(Putting this is GD as I’m not sure whether this has a definitive answer. Please move to GQ if necessary.)
He was secure in power, idolized by the masses, surrounded by his friends and comrades from the early days of the struggle and had established Communism on a stable basis in China. So what on earth did he have to gain by turning the country upside-down, inciting the people to criticize and even murder their leaders, people who were among his oldest and dearest friends? I just don’t get it. These are the actions of someone trying to overthrow an established government not of the head of such a government.
So what was going on? Senility? Did Mao lose his marbles in his old age? Or was Mao, old and isolated, a mere puppet controlled by his wife and the other members of the Gang of Four? I remember that was certainly the picture painted by the surviving leaders when the Cultural Revolution had been quelled and Madam Mao and her buddies got the chop, but I always figured that was a fiction designed to deflect blame from Mao, who was still revered by the masses.
If you suspect your “oldest and dearest friends” may have plans to supplant you, putting them on the defensive by inciting murder and mayhem could be a sound strategy.
Two things, I think. First, it’s how he came to power and was able to take control of the CCP in the first place, so, why would he change? He did it by being a totally ruthless killer, purging the ranks of any decent and consolidating total power. Secondly, revenge on high ranking members who disagreed with his policies publically. The CR was a trap…it promised reforms but what it did is brought people out in the open so Mao could cut them down.
From this bio, Mao’s “Great Leap Forward” turned out to be a huge disaster that resulted in millions dying of starvation, so he was persona non grata for a few years. His old allies no longer supported him. He was able to make his comeback by capitalizing on national fears of capitalism. Starting the Cultural Revolution, he had all the intellectuals sent to re-education through hard manual labor, and none of his detractors wanted to be reassigned. He was ruthless enough in his desire for personal power to forego all ties of loyalty he had previously built.
The CCP was evolving in a more moderate direction (think Deng Xiaoping) and Mao was losing power. He used idealistic youth as his revolutionary hammer to reassert his authority.
In the book the Lucifer Principle, the author claims after the failures of the great leap forward that the people who ran China started treating Mao like a dumb figurehead rather than the leader of China. So Mao started the cultural revolution to take power back.
There is a book called Becoming Madame Mao, by Anchee Min, that tells the story of how the two came to power and what the internal politics were like in the Party. I don’t know how well researched the book was but, as I recall it, the Mao’s were in fear of being ousted, and so started the Cultural Revolution as a way to distract everyone in the country and to utilize the anger if the people as a mechanism to take out their political enemies by proclaiming then enemies of the people.
They probably don’t say that about Madame Mao, more leftist than he, who felt she had the right to follow her husband as supreme leader.
A vain, greed-filled, ultimately stupid woman who controlled her own propaganda, yet was the target of lies from her enemies for decades, she came to believe her own meant-for destiny, but was sheerly defeated by her despised rival.
I agree.

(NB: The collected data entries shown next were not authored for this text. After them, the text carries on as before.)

-- ==== Sys2Proof/Machine/Engine.lean ====
section
/-! DEFINITION. One event of the part: the change a command makes, the tasks it leaves, carried out one whole before the
next (R39, R118, R137), what the spec has happen "in the first event in which" a condition holds (log 13), and EVENTn
(R186). -/

namespace Sys2Proof.Machine

/-- One task carried out; the tasks it returns come before those that were waiting. -/
def Task.perform (k : Task) (s : State) : Work :=
  match k with
  | .activate t => s.activate t
  | .goOn t => s.goOn t
  | .resumeAllocation t => s.resumeAllocation t
  | .close t => s.close t
  | .finishClose t => s.finishClose t
  | .advance l => s.advance l
  | .handedOver t => s.handedOver t
  | .reallocate t => s.reallocate t
  | .meetObserving t => s.meetObserving t
  | .purgeEdit t n => s.purgeEdit t n
  | .purgeEnd t n => s.purgeEnd t n
  | .purgeFinish n => (s.purgeFinish n, [])
  | .declareLost n f => s.declareLost n f
  | .declareFailed f => s.declareFailed f
  | .refuseFetch t => s.refuseFetch t
  | .endSetRebuild t => s.endSetRebuild t
  | .purgeCursor => s.purgeCursor
  | .maintCursor => s.maintCursor
  | .settle => (s, [])

/-! ## Conditions met by an event -/

/-- The set rebuild that may leave WAITING_HOLDERS: no other transaction holds a way of its set (R153). -/
def State.readyRebuild (s : State) : Option SlotIx :=
  (s.slotsWith Slot.rebuildsSet).find? (fun t =>
    match s.getSlot t with
    | none => false
    | some x =>
      match x.rebuild, x.setIx with
      | some (.set .waitingHolders _ _ _), some i => !(s.setHeld i t)
      | _, _ => false)

/-- Whether the purge cursor can go on with its step in hand: its next way takes no opening, or 3 slots are free (R163). -/
def State.purgeReady (s : State) : Bool :=
  match s.purgeStep with
  | none => false
  | some p =>
    match p.todo with
    | [] => true
    | q :: _ => s.walkRoom || (s.leaveLine s.purgePos q.1 q.2).isNone

/-- Whether an action of the maintenance cursor opens a transaction. -/
def WayAction.opens : WayAction → Bool
  | .openOn _ => true
  | _ => false

/-- Whether the maintenance cursor can go on with its step in hand (R166). -/
def State.maintReady (s : State) : Bool :=
  match s.maint, s.maintStep with
  | some _, some [] => true
  | some j, some (w :: _) => s.walkRoom || !(s.maintAction j (s.maintSet j) w).opens
  | _, _ => false

/-- The purge job that is done (R164). DESIGN CHOICE (log 45): of several done in one event, the lowest-numbered node's
first. -/
def State.doneNode (s : State) : Option Node := (List.finRange 8).find? s.purgeDone

/-- The first of the conditions that holds, acted on (log 13): a set rebuild without holders sends its round; a due rebuild
takes a free slot, before either cursor (R151); the purge cursor before the maintenance cursor (R163); held messages are
placed (R177); jobs end (R165, R170, R164). -/
def State.settleStep (s : State) : Option Work :=
  match s.readyRebuild with
  | some t => some (s.beginSurrender t)
  | none =>
  match s.dueSets, s.lowestFree with
  | i :: _, some t => some (s.openSetRebuild t i, [])
  | _, _ =>
  if s.purgeReady then some (s, [.purgeCursor])
  else if s.maintReady then some (s, [.maintCursor])
  else
  match s.placeHeldOrder with
  | some s1 => some (s1, [])
  | none =>
  match s.placeHeldAnswer with
  | some w => some w
  | none =>
  match s.maintEnding with
  | some s1 => some (s1, [])
  | none =>
  match s.doneNode with
  | some n => some (s.endPurge n)
  | none => none

/-- Whether none of the conditions holds. -/
def State.settled (s : State) : Bool := s.settleStep.isNone

/-- One task carried out, settling included: it comes back until no condition holds. -/
def Task.carryOut (k : Task) (s : State) : Work :=
  match k with
  | .settle =>
    match s.settleStep with
    | some (s1, ts) => (s1, ts ++ [.settle])
    | none => (s, [])
  | _ => k.perform s

/-- The tasks of an event carried out in order; nothing where the bound is used up (log 4). -/
def drain : Nat → State → List Task → Option State
  | _, s, [] => some s
  | 0, _, _ :: _ => none
  | k + 1, s, t :: ts => drain k (t.carryOut s).1 ((t.carryOut s).2 ++ ts)

/-- The rest of an event, after the change its command makes: the tasks left, the settling, EVENTn. -/
def State.conclude (w : Work) : Host.Outcome State Fault Refusal :=
  match drain Config.cascadeBound w.1 (w.2 ++ [.settle]) with
  | some s => .next s.driveEventN
  | none => .fault .cascadeUnfinished

/-- An event the part takes unless RESETn is low, when no block takes any (R180). -/
def State.event (s : State) (w : Work) : Host.Outcome State Fault Refusal :=
  match s.resetN with
  | .low => .next s
  | .high => State.conclude w

end Sys2Proof.Machine
end

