-- ==== Sys2Proof/Machine/Timers.lean ====
section
/-! DEFINITION. Timer expiries (R76, R79, R131 to R138, R149, R156) and the passing of time (log 2). An expiry command acts
on a timer that runs, whatever time it has left, while the link is UP (R129, log 3). -/

namespace Sys2Proof.Machine

/-- The slot a slot number names. -/
def slotOf (t : Nat) : Option SlotIx := if h : t < 48 then some ⟨t, h⟩ else none

/-- The slot and record whose running timer an expiry command names, with the link UP. -/
def State.expiring (s : State) (t : Nat) : Option (SlotIx × Slot) :=
  match slotOf t with
  | none => none
  | some u =>
    match s.getSlot u with
    | none => none
    | some x => if s.link = .up ∧ x.timer.isSome = true then some (u, x) else none

/-! ## Orders (R131, R133) -/

/-- Whether the expiry is that of an order round: AWAIT_REPLIES, a line rebuild that still awaits replies, or a set
rebuild in SURRENDERING (R131, R149, R156). -/
def Slot.roundTimed (x : Slot) : Bool :=
  match x.rebuild with
  | some (.line _) => x.awaited != 0#8
  | some (.set .surrendering _ _ _) => true
  | some (.set _ _ _ _) => false
  | none => x.phase == .awaitReplies

/-- The orders a re-send repeats: those outstanding to the nodes still awaited, and the FETCH (R131). DESIGN CHOICE (log 38):
the nodes in ascending order, the FETCH behind them. -/
def Slot.resends (x : Slot) : List Order :=
  (match x.outstanding, x.line, x.setIx with
    | .revoke, some l, _ => revokes l x.awaited true
    | .recall, some l, _ => recalls l x.awaited true
    | .forward m, some l, _ =>
      match x.requester with
      | some r => (NodeSet.toList x.awaited).map (fun n => .forward n l r m true)
      | none => []
    | .surrender, _, some i => surrenders i x.awaited true
    | _, _, _ => []) ++
  (match x.memWait, x.line, x.requester with
    | .fetchSent, some l, some r => [.fetch l r true]
    | _, _, _ => [])

/-- The TIMEOUTS an expiry counts: each awaited node's, and the memory agent's where a FETCH is awaited (R131, R133). -/
def State.countExpiry (s : State) (x : Slot) : State :=
  let s1 := (NodeSet.toList x.awaited).foldl State.countTimeout s
  if x.memWait = .fetchSent then s1.countMemTimeout else s1

/-- The capture fields of a declaration by a slot: its line, or the set of a SET_REBUILD; set and way where it holds a way;
the slot (R134). DESIGN CHOICE (log 36): a transaction that took the set rebuild role gives its line, and no set. -/
def lossFields (t : SlotIx) (x : Slot) : FaultFields :=
  { noFields with
    line := x.line
    set := if x.working.isSome ∨ x.line = none then x.setIx else none
    way := x.working.map Working.way
    slot := some t }

/-- The capture fields of a failed memory agent: the line and the slot (R137). -/
def failFields (t : SlotIx) (x : Slot) : FaultFields := { noFields with line := x.line, slot := some t }

/-- A slot's timer stopped. -/
def State.stopTimer (s : State) (t : SlotIx) : State := s.modSlot t (fun y => { y with timer := none })

/-- One retry used. -/
def State.useRetry (s : State) (t : SlotIx) : State :=
  s.modSlot t (fun y => { y with retriesLeft := y.retriesLeft - 1, timer := none })

/-- An order round's expiry (R131, R133): re-sent while retries are left; else each node awaited is declared lost in
ascending order, and then the memory agent failed where FETCH_SENT was awaited at the expiry (log 16). -/
def State.orderExpiry (s : State) (t : SlotIx) (x : Slot) : Work :=
  let s1 := s.countExpiry x
  if 0 < x.retriesLeft then ((s1.useRetry t).sendRound t x.resends false, [])
  else
    (s1.stopTimer t,
      (NodeSet.toList x.awaited).map (fun n => Task.declareLost n (lossFields t x)) ++
        (if x.memWait = .fetchSent then [.declareFailed (failFields t x)] else []))

/-- ORDER_TIMER_EXPIRY (R131, R133). -/
def execOrderTimerExpiry (t : Nat) (s : State) : Host.Outcome State Fault Refusal :=
  s.event (match s.expiring t with
    | some (u, x) => if x.roundTimed then s.orderExpiry u x else (s, [])
    | none => (s, []))

/-! ## The GRANT (R135) -/

/-- A GRANT's expiry: sent again with the repeat flag, or the requester is declared lost (R135). -/
def State.grantExpiry (s : State) (t : SlotIx) (x : Slot) : Work :=
  match x.requester, x.line, x.outstanding with
  | some n, some l, .grant p src u =>
    let s1 := s.countTimeout n
    if 0 < x.retriesLeft then (s1.useRetry t).sendAnswer t (.grant n l p src u true)
    else (s1.stopTimer t, [.declareLost n (lossFields t x)])
  | _, _, _ => (s, [])

/-- GRANT_TIMER_EXPIRY (R135). -/
def execGrantTimerExpiry (t : Nat) (s : State) : Host.Outcome State Fault Refusal :=
  s.event (match s.expiring t with
    | some (u, x) => if x.phase = .awaitComplete then s.grantExpiry u x else (s, [])
    | none => (s, []))

/-! ## Store waits (R79, R138, R149) -/

/-- A store wait ends in poison: a recall closes with its line POISONED, a read request is refused POISONED, a WRITEBACK is
answered WB_DONE (R138). -/
def State.endInPoison (s : State) (t : SlotIx) (x : Slot) (n : Node) : Work :=
  let s1 := (s.modSlot t (fun y => { y with memWait := .noWait, timer := none })).poisonCopy t (some n)
  if x.kind.recall then s1.close t
  else if x.kind = .writeback then s1.closeWith t (fun m l => .wbDone m l false)
  else s1.refuse t .poisoned

/-- STORE_WAIT_EXPIRY (R138, R149): the memory agent's TIMEOUTS counts one; a line rebuild whose replies are all in ends in
poison. -/
def execStoreWaitExpiry (t : Nat) (s : State) : Host.Outcome State Fault Refusal :=
  s.event (match s.expiring t with
    | some (u, x) =>
      match x.memWait, x.rebuild with
      | .consuming n, none => if x.phase = .awaitStore then s.countMemTimeout.endInPoison u x n else (s, [])
      | .consuming _, some (.line _) => if x.awaited = 0#8 then s.countMemTimeout.lineLost u else (s, [])
      | _, _ => (s, [])
    | none => (s, []))

/-- An observing wait's expiry: with the owner's WRITEBACK present it is a store expiry; else the owner is charged a
violation, after the poisoning has reached the capture record (R79). -/
def State.observingExpiry (s : State) (t : SlotIx) (x : Slot) (n : Node) (l : Line) : Work :=
  if s.requestPresent .writeback n l then s.countMemTimeout.endInPoison t x n
  else
    let s1 := (s.modSlot t (fun y => { y with memWait := .noWait, timer := none })).poisonCopy t (some n)
    let s2 := s1.chargeViolation n (some l) (some t)
    if x.kind.recall then s2.close t else s2.refuse t .poisoned

/-- OBSERVING_WAIT_EXPIRY (R79). -/
def execObservingWaitExpiry (t : Nat) (s : State) : Host.Outcome State Fault Refusal :=
  s.event (match s.expiring t with
    | some (u, x) =>
      match x.memWait, x.line with
      | .observing n, some l => s.observingExpiry u x n l
      | _, _ => (s, [])
    | none => (s, []))

/-! ## Collecting (R156) -/

/-- A set rebuild's expiry in COLLECTING: a retry is used, or the memory agent is declared failed and the rebuild ends
(R156). -/
def State.collectingStep (s : State) (t : SlotIx) (x : Slot) : Work :=
  let s1 := s.countMemTimeout
  if 0 < x.retriesLeft then
    (s1.modSlot t (fun y => { y with retriesLeft := y.retriesLeft - 1, timer := some s.orderTimeout }), [])
  else (s1.stopTimer t, [.declareFailed (failFields t x), .endSetRebuild t])

/-- COLLECTING_EXPIRY (R156). -/
def execCollectingExpiry (t : Nat) (s : State) : Host.Outcome State Fault Refusal :=
  s.event (match s.expiring t with
    | some (u, x) =>
      match x.rebuild with
      | some (.set .collecting _ _ _) => s.collectingStep u x
      | _ => (s, [])
    | none => (s, []))

/-! ## Notice ages (R76) -/

/-- NOTICE_AGE_EXPIRY (R76): an unclaimed notice leaves the table and NOTICES_DROPPED counts one. -/
def execNoticeAgeExpiry (l : Line) (n : Node) (s : State) : Host.Outcome State Fault Refusal :=
  s.event (match s.noticeFor l n with
    | some v => if s.link = .up ∧ v.claimed = false then ((s.removeNotice l n).countNoticeDropped, []) else (s, [])
    | none => (s, []))

/-! ## A microsecond (log 2) -/

/-- A running time after a microsecond; it does not go below 1, where the expiry command is due. -/
def countDown (k : Nat) : Nat := max 1 (k - 1)

/-- A microsecond passes: slot timers and the ages of unclaimed notices run while the link is UP, the scrub's interval
whatever the link's state (R129, R168). -/
def State.tick (s : State) : State :=
  let s1 := { s with maint := s.maint.map (fun j => { j with interval := j.interval.map countDown }) }
  if s.link = .up then
    { s1.modSlots (fun x => { x with timer := x.timer.map countDown }) with
      notices := s.notices.map (fun v => if v.claimed then v else { v with age := countDown v.age }) }
  else s1

end Sys2Proof.Machine
end

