/-- Set steps of the maintenance cursor on a set none of whose ways is held (R165 to R168). RETIRE frees the POISONED ways of its
window, each to the back of the order, those of one event in the model's order (log 41); FLUSH leaves POISONED ways. A
SHARED or OWNED way, here the only one of its set and in a window that is not DIRECT, gets a RETIRE_RECALL or FLUSH_RECALL, which the job counts and which
withdraws the line from every node named (R166, R167), in the model's order (log 38). Both move on to the next set, and a PAUSING
job is PAUSED. After set 2047 a RETIRE job ends, its window DRAINING or CLOSED (R107), and a FLUSH job ends once it has nothing open. The SCRUB writes
every CORRECTABLE code right (R144), moves on, wrapping, and starts its interval again; its SCRUB_INTERVAL_EXPIRY acts at every
time left, the model's choice (log 3). -/
def Obligations.MaintenanceSetSteps : Prop :=
  ∀ (s : State) (j : MaintJob), s.Quiet → s.directoryOk → s.maint = some j →
    (∀ i : SetIx, j.kind ≠ .scrub → j.run = .running ∨ j.run = .pausing → j.nextSet = i.val → s.soundSet i → s.unheldSet i →
      let content (w : WayIx) : Content := (s.getWay i w).body.stored.content
      let freed (v : WinIx) (w : WayIx) : Bool := content w == .poisoned && (match (s.getWay i w).key.stored with
        | some q => (s.getWindow v).spans (lineOf q i)
        | none => false)
      let moved : MaintJob := { j with
        nextSet := j.nextSet + 1, owed := false, run := if j.run = .pausing then .paused else .running }
      let uncounted (t : State) : Prop := ∀ u, t.getSlot u = (s.getSlot u).map (fun x =>
        if x.kind = .leaveRecall then x else { x with counted := false })
      ((∀ w m o, content w ≠ .shared m ∧ content w ≠ .owned o) →
        (∀ v, j.kind = .retire → j.window = some v → ∃ t, exec .retireSetStep s = .next t ∧
          (∀ w, t.getWay i w = if freed v w then freeWay else s.getWay i w) ∧
          (t.getSet i).order = sunk (s.getSet i).order (freed v) ∧ (t.getSet i).frozen = (s.getSet i).frozen ∧
          (∀ u, u ≠ i → t.getSet u = s.getSet u) ∧
          (j.nextSet < 2047 → t = State.driveEventN { s with dir := t.dir, maint := some moved }) ∧
          (j.nextSet = 2047 → uncounted t ∧ t = State.driveEventN
            { s.modWindow v (fun r => if r.openCount = 0 then { r with state := .closed, progress := none }
                else { r with progress := some .draining }) with
              dir := t.dir, slots := t.slots, maint := s.nextMaint, flags := s.flags ||| 0x0800#16 })) ∧
        (j.kind = .flush →
          (j.nextSet < 2047 → exec .flushSetStep s = .next (State.driveEventN { s with maint := some moved })) ∧
          (j.nextSet = 2047 → 0 < j.openCount → exec .flushSetStep s = .next (State.driveEventN
            { s with maint := some { moved with run := .finishing, walked := true } })) ∧
          (j.nextSet = 2047 → j.openCount = 0 → ∃ t, exec .flushSetStep s = .next t ∧ uncounted t ∧
            t = State.driveEventN
              { s with slots := t.slots, maint := s.nextMaint, flags := s.flags ||| 0x0800#16 }))) ∧
      (∀ (l : Line) (w : WayIx) (c : Content) (v : WinIx) (u : SlotIx) (m : NodeSet), setOf l = i → s.trackedAs l w c →
        s.keepsContent c → m ≠ 0#8 → c = .shared m ∨ (∃ o, c = .owned o ∧ m = NodeSet.single o) →
        (∀ y, y ≠ w → ∀ k o, content y ≠ .shared k ∧ content y ≠ .owned o ∧ (j.kind = .retire → content y ≠ .poisoned)) →
        s.onLine l = [] → s.windowOf l = some v → (s.getWindow v).kind ≠ .direct → (j.kind = .retire → j.window = some v) →
        3 ≤ s.freeSlots → s.lowestFree = some u → s.orderQ.length + (NodeSet.toList m).length ≤ 64 → j.nextSet < 2047 →
        let step : Instr := if j.kind = .retire then .retireSetStep else .flushSetStep
        let kind : Kind := if j.kind = .retire then .retireRecall else .flushRecall
        exec step s = .next (State.driveEventN
          { s.recallOpened u { newSlot kind with counted := true } l v w c m with
            maint := some { moved with openCount := j.openCount + 1 } }))) ∧
    (∀ k, j.kind = .scrub → j.interval = some k → s.unheldSet s.scrubPos →
      (∀ w, (s.getWay s.scrubPos w).key.check ≠ .uncorrectable ∧ (s.getWay s.scrubPos w).body.check ≠ .uncorrectable) →
      ∃ t, exec .scrubIntervalExpiry s = .next t ∧
        (∀ w, some (t.getWay s.scrubPos w).body.stored = (s.getWay s.scrubPos w).body.view ∧
          some (t.getWay s.scrubPos w).key.stored = (s.getWay s.scrubPos w).key.view) ∧
        t.soundSet s.scrubPos ∧ (t.getSet s.scrubPos).order = (s.getSet s.scrubPos).order ∧
        (t.getSet s.scrubPos).frozen = (s.getSet s.scrubPos).frozen ∧
        (∀ u, u ≠ s.scrubPos → t.getSet u = s.getSet u) ∧
        t.counters = { s.counters with corrected := t.counters.corrected } ∧
        t.counters.corrected.toNat = min 65535 (s.counters.corrected.toNat +
          allWays.countP (fun w => (s.getWay s.scrubPos w).body.check != .good) +
          allWays.countP (fun w => (s.getWay s.scrubPos w).key.check != .good)) ∧
        t.flags = (if s.counters.corrected.toNat < s.limits.correctedLimit.toNat ∧
            s.limits.correctedLimit.toNat ≤ t.counters.corrected.toNat then s.flags ||| 0x0040#16 else s.flags) ∧
        t.scrubPos.val = (s.scrubPos.val + 1) % 2048 ∧
        t.maint = some { j with nextSet := t.scrubPos.val, interval := some s.limits.scrubInterval.toNat } ∧
        t = State.driveEventN { s with
          dir := t.dir, counters := t.counters, flags := t.flags, scrubPos := t.scrubPos, maint := t.maint })
end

Mao was still the ceremonial leader of China but his actual power was slipping away. He launched the Cultural Revolution as a means of getting rid of political rivals.
In Russia they still have a positive opinion of Stalin. I don’t get it. Mao and Stalin caused so much damage to their nations. Whatever good they caused could’ve been done by someone less incompetent and destructive.
The political and cultural leadership of China since 1976 has been entirely composed of people who were perecuted and relegated to political exile during the cultural revolution. So when they managed to wrest power back, the first thing they did was denounce Mao and everything the CR stood for and foster a whole genre of revisionist literature from amongst their fellow travellers.
The Cultural revolution still enjoys widespread support amongst people in the countryside and outside the cities who benefitted from the positive aspects. But of course their voices are largely supressed by the Chinese government wh now pushes a narrative that poor urban elites were the real victims, and of course the urban elits are the ones who eventually get book deals in English, so ignorant westerners who know nothing about the history of China conveniently buy into the Chinese government narrative.
My wild-assed guess is that Mao took a look at the Soviet Union- which post-Stalin was descending into a comfortable bureaucracy of apparatchiks- and decided partly for ideological reasons and partly as a projection of his own midlife crisis that a “perpetual revolution” was the only way to preserve the vitality and purity of the movement. What he wanted was actually paraphrased years earlier by George Orwell in 1984, when the character O’Brien said that the revolution would always have just happened a few years ago and would be eternally young.
ETA: and it didn’t hurt that Mao did this just as the first generation who hadn’t been adults before the Revolution were coming of age, and that the Party bureaucrats made handy scapegoats for the various failures China had suffered.
Well it goes back to St. Just’s declaration of Permanent Revolution, and Trotsky’s reworking of that according to Marx’s restatement in the 1840s ( which is easily unseen, so 19th century is Karl, only 50 years after St. Just bit the big one ).